Controlli della polizia ferroviaria, scatta la multa da oltre 5.000 euro. Nei guai anche tre richiedenti asilo

Controlli della polizia ferroviaria

Come Nino Manfredi nel film ‘Café express’, anche lui vendeva cibi e bevande ‘fuorilegge’ sui treni regionali. In particolare, le indagini della polizia ferroviaria hanno verificato che era solito frequentare la linea Roma-Ancona con il suo banchetto di cibarie. L’attività era però praticata senza alcuna autorizzazione commerciale e sanitaria, rappresentando “un potenziale pericolo per la salute pubblica – spiegano dalla polizia di Stato - soprattutto in questi periodi di intenso caldo che rendono i prodotti alimentari ancor più facilmente deperibili”.

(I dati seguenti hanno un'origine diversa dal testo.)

theorem State.modDom_keeps {s0 s : State} {d : Nat} {f : DomainDyn → DomainDyn} (kept : s0.Keeps s) :
    s0.Keeps (State.modDom s d f) := by
  unfold State.modDom
  repeat' first
    | with_reducible intro _
    | with_reducible assumption
    | with_reducible exact State.Keeps.refl _
    | (extract_lets +onlyGivenNames x; clear_value (hx : x = _); first | refine State.Keeps.local (s0 := s0) hx ?_ fun k => ?_ | skip)
    | with_reducible apply State.Keeps.ite
    | with_reducible apply State.withWake_keeps
    | fail_if_no_progress (with_reducible apply State.Keeps.rest)
    | dsimp only
    | split

theorem State.setDom_keeps {s0 s : State} {d : Nat} {new : Nat} (kept : s0.Keeps s) :
    s0.Keeps (State.setDom s d new) := by
  unfold State.setDom
  repeat' first
    | with_reducible intro _
    | with_reducible assumption
    | with_reducible exact State.Keeps.refl _
    | (extract_lets +onlyGivenNames x; clear_value (hx : x = _); first | refine State.Keeps.local (s0 := s0) hx ?_ fun k => ?_ | skip)
    | with_reducible apply State.Keeps.ite
    | with_reducible apply State.event_keeps
    | with_reducible apply State.setWinB_keeps
    | fail_if_no_progress (with_reducible apply State.Keeps.rest)
    | dsimp only
    | split

theorem State.sleepLin_keeps {s0 s : State} {d : Nat} (kept : s0.Keeps s) :
    s0.Keeps (State.sleepLin s d) := by
  unfold State.sleepLin
  repeat' first
    | with_reducible intro _
    | with_reducible assumption
    | with_reducible exact State.Keeps.refl _
    | (extract_lets +onlyGivenNames x; clear_value (hx : x = _); first | refine State.Keeps.local (s0 := s0) hx ?_ fun k => ?_ | skip)
    | with_reducible apply State.Keeps.ite
    | with_reducible apply State.linHeader_keeps
    | with_reducible apply State.modCh_keeps
    | with_reducible apply State.forEach_keeps
    | with_reducible apply State.emits_keeps
    | fail_if_no_progress (with_reducible apply State.Keeps.rest)
    | dsimp only
    | split

theorem State.wakeLin_keeps {s0 s : State} {was : List Nat} {src : Option Nat} (kept : s0.Keeps s) :
    s0.Keeps (State.wakeLin s was src) := by
  unfold State.wakeLin
  repeat' first
    | with_reducible intro _
    | with_reducible assumption
    | with_reducible exact State.Keeps.refl _
    | (extract_lets +onlyGivenNames x; clear_value (hx : x = _); first | refine State.Keeps.local (s0 := s0) hx ?_ fun k => ?_ | skip)
    | with_reducible apply State.Keeps.ite
    | with_reducible apply State.modCh_keeps
    | with_reducible apply State.forEach_keeps
    | with_reducible apply State.emit_keeps
    | fail_if_no_progress (with_reducible apply State.Keeps.rest)
    | dsimp only
    | split

theorem State.sendTemplates_keeps {s0 s : State} {d : Nat} (kept : s0.Keeps s) :
    s0.Keeps (State.sendTemplates s d) := by
  unfold State.sendTemplates
  repeat' first
    | with_reducible intro _
    | with_reducible assumption
    | with_reducible exact State.Keeps.refl _
    | (extract_lets +onlyGivenNames x; clear_value (hx : x = _); first | refine State.Keeps.local (s0 := s0) hx ?_ fun k => ?_ | skip)
    | with_reducible apply State.Keeps.ite
    | with_reducible apply State.modDom_keeps
    | with_reducible apply State.sendBuilt_keeps
    | with_reducible apply State.forEach_keeps
    | fail_if_no_progress (with_reducible apply State.Keeps.rest)
    | dsimp only
    | split

theorem State.awaken_keeps {s0 s : State} {d : Nat} {hold : Bool} (kept : s0.Keeps s) :
    s0.Keeps (State.awaken s d hold) := by
  unfold State.awaken
  repeat' first
    | with_reducible intro _
    | with_reducible assumption
    | with_reducible exact State.Keeps.refl _
    | (extract_lets +onlyGivenNames x; clear_value (hx : x = _); first | refine State.Keeps.local (s0 := s0) hx ?_ fun k => ?_ | skip)
    | with_reducible apply State.Keeps.ite
    | with_reducible apply State.sendTemplates_keeps
    | with_reducible apply State.setDom_keeps
    | with_reducible apply State.modDom_keeps
    | fail_if_no_progress (with_reducible apply State.Keeps.rest)
    | dsimp only
    | split

theorem State.domainWritten_keeps {s0 s : State} {d : Nat} {old : Nat} (kept : s0.Keeps s) :
    s0.Keeps (State.domainWritten s d old) := by
  unfold State.domainWritten
  repeat' first
    | with_reducible intro _
    | with_reducible assumption
    | with_reducible exact State.Keeps.refl _
    | (extract_lets +onlyGivenNames x; clear_value (hx : x = _); first | refine State.Keeps.local (s0 := s0) hx ?_ fun k => ?_ | skip)
    | with_reducible apply State.Keeps.ite
    | with_reducible apply State.awaken_keeps
    | with_reducible apply State.wakeLin_keeps
    | with_reducible apply State.setDom_keeps
    | with_reducible apply State.modDom_keeps
    | fail_if_no_progress (with_reducible apply State.Keeps.rest)
    | dsimp only
    | split

theorem State.keepAlive_keeps {s0 s : State} {d : Nat} {p : Nat} {bs : List Byte} (kept : s0.Keeps s) :
    s0.Keeps (State.keepAlive s d p bs) := by
  unfold State.keepAlive
  repeat' first
    | with_reducible intro _
    | with_reducible assumption
    | with_reducible exact State.Keeps.refl _
    | (extract_lets +onlyGivenNames x; clear_value (hx : x = _); first | refine State.Keeps.local (s0 := s0) hx ?_ fun k => ?_ | skip)
    | with_reducible apply State.Keeps.ite
    | with_reducible apply State.wakeLin_keeps
    | with_reducible apply State.setDom_keeps
    | with_reducible apply State.modDom_keeps
    | with_reducible apply State.bumpWin_keeps
    | fail_if_no_progress (with_reducible apply State.Keeps.rest)
    | dsimp only
    | split

theorem State.domTimeout_keeps {s0 s : State} {d : Nat} (kept : s0.Keeps s) :
    s0.Keeps (State.domTimeout s d) := by
  unfold State.domTimeout
  repeat' first
    | with_reducible intro _
    | with_reducible assumption
    | with_reducible exact State.Keeps.refl _
    | (extract_lets +onlyGivenNames x; clear_value (hx : x = _); first | refine State.Keeps.local (s0 := s0) hx ?_ fun k => ?_ | skip)
    | with_reducible apply State.Keeps.ite
    | with_reducible apply State.setDom_keeps
    | with_reducible apply State.modDom_keeps
    | fail_if_no_progress (with_reducible apply State.Keeps.rest)
    | dsimp only
    | split

theorem State.domPrepared_keeps {s0 s : State} {d : Nat} (kept : s0.Keeps s) :
    s0.Keeps (State.domPrepared s d) := by
  unfold State.domPrepared
  repeat' first
    | with_reducible intro _
    | with_reducible assumption
    | with_reducible exact State.Keeps.refl _
    | (extract_lets +onlyGivenNames x; clear_value (hx : x = _); first | refine State.Keeps.local (s0 := s0) hx ?_ fun k => ?_ | skip)
    | with_reducible apply State.Keeps.ite
    | with_reducible apply State.sleepLin_keeps
    | with_reducible apply State.setDom_keeps
    | fail_if_no_progress (with_reducible apply State.Keeps.rest)
    | dsimp only
    | split

theorem State.domHeld_keeps {s0 s : State} {d : Nat} (kept : s0.Keeps s) :
    s0.Keeps (State.domHeld s d) := by
  unfold State.domHeld
  repeat' first
    | with_reducible intro _
    | with_reducible assumption
    | with_reducible exact State.Keeps.refl _
    | (extract_lets +onlyGivenNames x; clear_value (hx : x = _); first | refine State.Keeps.local (s0 := s0) hx ?_ fun k => ?_ | skip)
    | with_reducible apply State.Keeps.ite
    | with_reducible apply State.setDom_keeps
    | fail_if_no_progress (with_reducible apply State.Keeps.rest)
    | dsimp only
    | split

theorem State.domPeriod_keeps {s0 s : State} {d : Nat} (kept : s0.Keeps s) :
    s0.Keeps (State.domPeriod s d) := by
  unfold State.domPeriod
  repeat' first
    | with_reducible intro _
    | with_reducible assumption
    | with_reducible exact State.Keeps.refl _
    | (extract_lets +onlyGivenNames x; clear_value (hx : x = _); first | refine State.Keeps.local (s0 := s0) hx ?_ fun k => ?_ | skip)
    | with_reducible apply State.Keeps.ite
    | with_reducible apply State.sendTemplates_keeps
    | fail_if_no_progress (with_reducible apply State.Keeps.rest)
    | dsimp only
    | split

theorem State.wakeLog_keeps {s0 s : State} {kind : Nat} {src : Nat} {word : Nat} (kept : s0.Keeps s) :
    s0.Keeps (State.wakeLog s kind src word) := by
  unfold State.wakeLog
  repeat' first
    | with_reducible intro _
    | with_reducible assumption
    | with_reducible exact State.Keeps.refl _
    | (extract_lets +onlyGivenNames x; clear_value (hx : x = _); first | refine State.Keeps.local (s0 := s0) hx ?_ fun k => ?_ | skip)
    | with_reducible apply State.Keeps.ite
    | with_reducible apply State.withWake_keeps
    | with_reducible apply State.setWin_keeps
    | with_reducible apply State.bump_keeps
    | with_reducible apply State.wr_keeps
    | fail_if_no_progress (with_reducible apply State.Keeps.rest)
    | dsimp only
    | split

theorem State.tellWakes_keeps {s0 s : State} (kept : s0.Keeps s) :
    s0.Keeps (State.tellWakes s) := by
  unfold State.tellWakes
  repeat' first
    | with_reducible intro _
    | with_reducible assumption
    | with_reducible exact State.Keeps.refl _
    | (extract_lets +onlyGivenNames x; clear_value (hx : x = _); first | refine State.Keeps.local (s0 := s0) hx ?_ fun k => ?_ | skip)
    | with_reducible apply State.Keeps.ite
    | with_reducible apply State.awaken_keeps
    | with_reducible apply State.wakeLin_keeps
    | with_reducible apply State.withWake_keeps
    | with_reducible apply State.forEach_keeps
    | with_reducible apply State.event_keeps
    | fail_if_no_progress (with_reducible apply State.Keeps.rest)
    | dsimp only
    | split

Appostamenti e indagini hanno dunque permesso di rintracciare il giovane, di origini campane, su un treno in transito a Terni. La polizia ferroviaria lo ha fermato, confiscandogli i generi alimentari e le “attrezzature” per la vendita, e comminandogli una multa da 5.164 euro, come previsto da una ordinanza comunale, per attività commerciale senza licenza.

I controlli straordinari disposti dal questore di Terni, Antonio Messineo, hanno permesso di denunciare tre cittadini stranieri, uno dei quali è stato allontanato da Terni con il provvedimento del divieto di ritorno. Si tratta di due cittadini nigeriani, richiedenti asilo, ed un cittadino marocchino.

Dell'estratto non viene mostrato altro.